=== Begin Enclosure ===
/-- Settles O12: the length is tested before the checksum. -/
theorem pduDecodeFaultsOnShortFrame : Obligations.PduDecodeFaultsOnShortFrame := by
  intro f layout s hlength
  exact exec_pduDecode_short (by omega) s

/-! ## Surplus bytes, and the round trip (R127, R128) -/

@[simp] theorem coveredBytes_sealFrame (out : List Byte) : coveredBytes (sealFrame out) = out :=
  coveredBytes_append_leBytes out _

@[simp] theorem receivedCrc_sealFrame (out : List Byte) : receivedCrc (sealFrame out) = crc16 out :=
  receivedCrc_append_leBytes out _

/-- Settles O14: everything before the checksum is checksum input, and the walk ends where the fields end. -/
theorem surplusBytesAreNotDecoded : Obligations.SurplusBytesAreNotDecoded := by
  intro u fn fields bytes surplus s hbytes
  have hfits : 2 + layoutBytes (fields.map fieldWidth) + 2 ≤ (sealFrame ([u, fn] ++ bytes ++ surplus)).length := by
    simp only [sealFrame, List.length_append, List.length_cons, List.length_nil, leBytes_length,
      fieldsBytes_length hbytes]
    omega
  have hwalk : walkFields (sealFrame ([u, fn] ++ bytes ++ surplus)) 2 (fields.map fieldWidth) = fields.map fieldValue := by
    rw [sealFrame, List.append_assoc _ surplus]
    exact walkFields_fieldsBytes hbytes [u, fn] _
  rw [exec_pduDecode_fits hfits, coveredBytes_sealFrame, receivedCrc_sealFrame, if_pos rfl, hwalk]
  rfl

/-- Settles O13: the frame Encode answers is one without surplus bytes. -/
theorem decodeOfEncodeRoundTrip : Obligations.DecodeOfEncodeRoundTrip := by
  intro u fn fields s hfits
  have hbytes := fieldsBytes_eq_flatMap_wireBytes hfits
  have hdecode := fun t => surplusBytesAreNotDecoded u fn fields _ [] t hbytes
  simp only [List.append_nil] at hdecode
  exact ⟨_, _, _, exec_pduEncode_ok u fn hbytes s, rfl, hdecode _, rfl⟩

end Sys2Proof.Proofs
end

section
/-! Proofs of the statements about the Dispatcher (43_dispatcher.md): the request step around its operation (R150 to R152),
the three function-code operations (R154, R156, R160 to R164, R170), and the Save that goes with every write (R163, R245). -/

namespace Sys2Proof.Proofs

open Sys2Proof Sys2Proof.Machine

/-! ## The latest pending Save (R163, R245) -/

/-- Of events appended later, a Save among them is the latest. -/
theorem lastSave_append (older newer : List PortEvent) :
    lastSave (older ++ newer) = (lastSave newer).or (lastSave older) := by
  induction older with
  | nil => simp [lastSave]
  | cons e older ih => cases e <;> simp [lastSave, ih]

theorem saveCurrent_emitSave (s : State) : (emitSave s).SaveCurrent := by
  intro b hsave
  rw [emitSave_events, lastSave_append] at hsave
  exact (Option.some.inj hsave).symm

/-- A response is no Save and writes no register. -/
theorem saveCurrent_afterResponse {s : State} (body : List Byte) (h : s.SaveCurrent) :
    (s.afterResponse body).SaveCurrent := by
  intro b hsave
  rw [afterResponse_events, lastSave_append] at hsave
  exact h b hsave

/-- Of the ways an instruction can end, only a successful write has another bank, and it saves that bank last. -/
theorem execEnds_saveCurrent {i : Instr} {s t : State} (hends : ExecEnds i s t) (h : s.SaveCurrent) :
    t.SaveCurrent := by
  cases hends with
  | component | fault => exact h
  | exception | read => exact saveCurrent_afterResponse _ h
  | write => exact saveCurrent_afterResponse _ (saveCurrent_emitSave _)

theorem serveEnds_saveCurrent {s t : State} {r : Request} {rest : List Request} (hends : ServeEnds s r rest t)
    (h : s.SaveCurrent) : t.SaveCurrent := by
  cases hends with
  | discard | tooShort => exact h
  | ran i t fc body hframe hdecode hexec =>
    have hcurrent : t.SaveCurrent := execEnds_saveCurrent hexec h
    exact hcurrent

/-- Settles O42, by the ways a step can end. -/
theorem stepKeepsSaveCurrent : Obligations.StepKeepsSaveCurrent := by
  intro s t hcurrent hstep
  obtain ⟨_, ⟨_, rfl⟩ | ⟨r, rest, _, hends⟩⟩ := step_ends hstep
  · exact hcurrent
  · exact serveEnds_saveCurrent hends hcurrent

/-! ## Read Holding Registers (R154, R156) -/

/-- Settles O16: past the checksum and the range check, the width of byteCount alone decides between the Fault and the
success response. -/
theorem readOfTooManyRegistersFaults : Obligations.ReadOfTooManyRegistersFaults := by
  intro u start quantity surplus crcRx s hcrc hrange
  rw [exec, execRead_complete, if_pos hcrc.symm, if_pos hrange]
  by_cases hquantity : quantity.toNat ≤ 127
  · rw [if_pos hquantity]
    refine ⟨fun hmany => by omega, fun t r hexec hresult => ?_⟩
    cases hexec
    cases hresult
    exact ⟨rfl, hquantity⟩
  · rw [if_neg hquantity]
    refine ⟨fun _ => rfl, fun t r hexec hresult => ?_⟩
    cases hexec
    cases hresult

/-! ## Write Multiple Registers (R160 to R164) -/

/-- Settles O17: the bank is the one after the run of writes, read register by register. -/
theorem writeStoresSavesAndEchoes : Obligations.WriteStoresSavesAndEchoes := by
  intro u start quantity bc values odd crcRx s hcrc hrange hcount hlength
  subst hcrc
  refine ⟨memWrite s.bank start.toNat values, fun i hi => ?_, exec_write_ok u odd s hrange hcount hlength⟩
  rw [← readReg_eq_getElem _ i hi, ← readReg_eq_getElem _ i hi, readReg_memWrite, hlength]
  simp only [hi, and_true]

/-- The frame length says whether the value words are as many as the quantity; an odd
last byte does not count (R73). -/
theorem writeFrame_length_matches_iff (u : Byte) (start quantity : Word) (bc : Byte) (values : List Word)
    (odd : Option Byte) (c : Word) :
    ((writeFrame u (.complete start quantity bc values odd c)).length = 9 + 2 * quantity.toNat ∨
      (writeFrame u (.complete start quantity bc values odd c)).length = 10 + 2 * quantity.toNat) ↔
    values.length = quantity.toNat := by
  have hodd := option_toList_length_le_one odd
  rw [writeFrame_complete_length]
  omega

/-- Settles O19: a 0x10 response is the end of a successful write, and success is a matter of the value count. -/
theorem writeSucceedsExactlyOnMatchingLength : Obligations.WriteSucceedsExactlyOnMatchingLength := by
  intro u start quantity bc values odd crcRx s t hcrc hrange hcount hexec
  rw [writeFrame_length_matches_iff]
  constructor
  · rintro ⟨r, hresult, hfunction⟩
    obtain ⟨_, _, _, _, _, hreq, _, _, hlength⟩ := write_succeeded_of_result hexec hresult hfunction
    cases hreq
    exact hlength
  · intro hlength
    subst hcrc
    rw [exec_write_ok u odd s hrange hcount hlength] at hexec
    cases hexec
    exact ⟨_, rfl, rfl⟩

/-- R203: either count wrong is the same exception. -/
theorem exec_write_wrong_counts (u : Byte) {start quantity : Word} {bc : Byte} {values : List Word} (odd : Option Byte)
    (s : State) (hrange : start.toNat + quantity.toNat ≤ 1000)
    (hcounts : ¬ (bc.toNat = 2 * quantity.toNat ∧ values.length = quantity.toNat)) :
    exec (.writeMultipleRegisters u
        (.complete start quantity bc values odd (crc16 (writeInput u start quantity bc values odd)))) s
      = .next (s.afterResponse [u, 0x90#8, 3#8]) := by
  rw [exec, execWrite_complete, if_pos rfl, if_pos hrange, if_neg hcounts]

/-- Settles O20: byteCount is one byte, so it is never twice 128 or more. -/
theorem largeWriteGetsIllegalDataValue : Obligations.LargeWriteGetsIllegalDataValue := by
  intro u start quantity bc values odd s hrange hlarge
  have hbyte := bc.isLt
  exact exec_write_wrong_counts u odd s hrange (by omega)

theorem framerLength_writeFrame (u : Byte) (start quantity : Word) (bc : Byte) (values : List Word)
    (odd : Option Byte) (c : Word) :
    framerLength (writeFrame u (.complete start quantity bc values odd c)) = some (7 + bc.toNat + 2) := rfl
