-- ==== Sys2Proof/Machine/Flags.lean ====
section
/-!
DEFINITION. The marks, causes and lines that software sees: summary wanted (R168), owed reports (R165),
attention causes (R169, R170), the ASSURED line (R171), the fields of the Window Controller that make a
WINDOW report owed (R98), the journal's occupancy and flags (R51), and the downstream fault record (R46).
-/

namespace Sys2Proof.Machine

/-! ### Codes of chapter 11 -/

/-- Section 11.1: circuit state codes. -/
def CircuitState.code : CircuitState → Nat
  | .empty => 0 | .loading => 1 | .settled => 2 | .drifted => 3 | .faulted => 4 | .restoring => 5
  | .held => 6 | .pending => 7 | .confirmed => 8 | .degraded => 9 | .broken => 10 | .silent => 11

/-- Section 11.1: attention cause bits. -/
def Cause.bit : Cause → Nat
  | .concluded => 0 | .overtime => 1 | .journalHalf => 2 | .journalOverrun => 3 | .fenceHit => 4
  | .drift => 5 | .refused => 6 | .busFault => 7 | .restoreDone => 8

/-- The set holding one attention cause. -/
def Cause.mask (c : Cause) : BitVec 9 := BitVec.ofNat 9 (2 ^ c.bit)

/-! ### Reading the state -/

/-- The circuit record numbered `c` (R1). -/
def State.circuit (s : State) (c : Nat) : Circuit := Table.get {} s.store.circuits c

/-- The entry-map entry of connection index `i` (R10). -/
def State.mapEntry (s : State) (i : Nat) : MapEntry := Table.get {} s.store.entryMap i

/-- The circuit bound to channel `ch`, if any (R11). -/
def State.boundTo (s : State) (ch : Nat) : Option Nat := Table.get none s.store.channelMap ch

/-- The count of circuits in a state (R16). -/
def State.count (s : State) (st : CircuitState) : Nat := Table.get 0 s.store.counts st.code

/-- The evidence record of channel `ch` (R70). -/
def State.evidenceOf (s : State) (ch : Nat) : Evidence := Table.get {} s.trace.evidence ch

/-- R51: the number of records the journal holds. -/
def Journal.occupancy (j : Journal) : Nat := j.judged.length + j.waiting.length

/-- R51: flag EMPTY. -/
def Journal.empty (j : Journal) : Bool := j.occupancy == 0

/-- R51: flag HALF. -/
def Journal.half (j : Journal) : Bool := decide (Config.journalHalf ≤ j.occupancy)

/-- R51: flag FULL. -/
def Journal.full (j : Journal) : Bool := j.occupancy == Config.journalRoom

/-- R64: the open backlog, the unclassified records of phase OPEN. -/
def Journal.openBacklog (j : Journal) : Nat := (j.waiting.filter fun r => r.phase = .opened).length

/-! ### Marks -/

/-- R168: summary wanted becomes yes. -/
def State.wantSummary (s : State) : State := { s with report := { s.report with wanted := true } }

/-- R168: summary wanted becomes yes if a body item changes. -/
def State.wantSummaryIf (s : State) (changed : Bool) : State := if changed then s.wantSummary else s

/-- R165: a CIRCUIT report is made owed for circuit `c`. -/
def State.oweCircuit (s : State) (c : Nat) : State :=
  { s with report := { s.report with owed := Table.set false s.report.owed c true } }

/-- R165: a WINDOW report is made owed. -/
def State.oweWindow (s : State) : State := { s with report := { s.report with windowOwed := true } }

/-! ### Attention (section 10.5) -/

/-- R169: a cause raised with its enable set joins the pending set, its unseen and raised-since-snapshot
marks become yes, and a set that was empty gives an ATTN pulse. A cause raised with its enable clear changes
nothing. -/
def State.raise (s : State) (c : Cause) : State :=
  let r := s.report
  if r.enables &&& c.mask = 0 then s
  else
    { s with report := { r with
        pending := r.pending ||| c.mask
        unseen := r.unseen ||| c.mask
        raised := r.raised ||| c.mask
        attn := if r.pending = 0 then some Config.attnPeriods else r.attn
        wanted := r.wanted || decide (r.pending &&& c.mask = 0) } }

/-- R170: each cause present in the data read is removed from the pending set if its unseen mark is no. -/
def State.clearAttention (s : State) (data : Word) : State :=
  let r := s.report
  let left := r.pending &&& ~~~(data.setWidth 9 &&& ~~~r.unseen)
  { s with report := { r with pending := left, wanted := r.wanted || decide (left ≠ r.pending) } }

/-! ### ASSURED -/

/-- R171: the assured condition. -/
def State.assuredCondition (s : State) : Bool :=
  decide (s.window.state = .quiet) && decide (s.count .empty < Config.circuits)
    && decide (s.count .settled = Config.circuits - s.count .empty)

/-- R171: the ASSURED line follows the condition. -/
def State.updateAssured (s : State) : State :=
  { s with report := { s.report with assured := s.assuredCondition } }

/-! ### The window's own fields -/

/-- R98: a change of the window state makes a WINDOW report owed and the summary wanted; ASSURED follows. -/
def State.setWindowState (s : State) (w : WindowState) : State :=
  if s.window.state = w then s
  else ({ s with window := { s.window with state := w } }).oweWindow.wantSummary.updateAssured

/-- R98: a change of the window number makes a WINDOW report owed and the summary wanted. -/
def State.setWindowNumber (s : State) (n : BitVec 16) : State :=
  if s.window.number = n then s
  else ({ s with window := { s.window with number := n } }).oweWindow.wantSummary

/-- R98: a change of a window flag makes a WINDOW report owed and the summary wanted. -/
def State.setWindowFlags (s : State) (overrun overtime : Bool) : State :=
  if s.window.overrun = overrun ∧ s.window.overtime = overtime then s
  else ({ s with window := { s.window with overrun, overtime } }).oweWindow.wantSummary

/-- R104: a circuit joins (`true`) or leaves the work set; a change makes a WINDOW report owed. -/
def State.setWorkMember (s : State) (c : Nat) (member : Bool) : State :=
  if Table.get false s.window.workSet c = member then s
  else
    ({ s with window := { s.window with workSet := Table.set false s.window.workSet c member } }).oweWindow

/-- R103, R116: the work set becomes empty; a change makes a WINDOW report owed. -/
def State.clearWorkSet (s : State) : State :=
  if s.window.workSet = [] then s
  else ({ s with window := { s.window with workSet := [] } }).oweWindow

/-! ### The fault record -/

/-- R46: the fault record is written, replacing the previous one; the summary becomes wanted. -/
def State.writeFault (s : State) (addr : Nat) (kind : FaultKind) (master : Master) : State :=
  ({ s with arbiter := { s.arbiter with fault := { addr, kind, master } } }).wantSummary

end Sys2Proof.Machine
end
=== End Enclosure ===
State how many lines in the preceding material contain the word "hdecode", and give nothing else.

4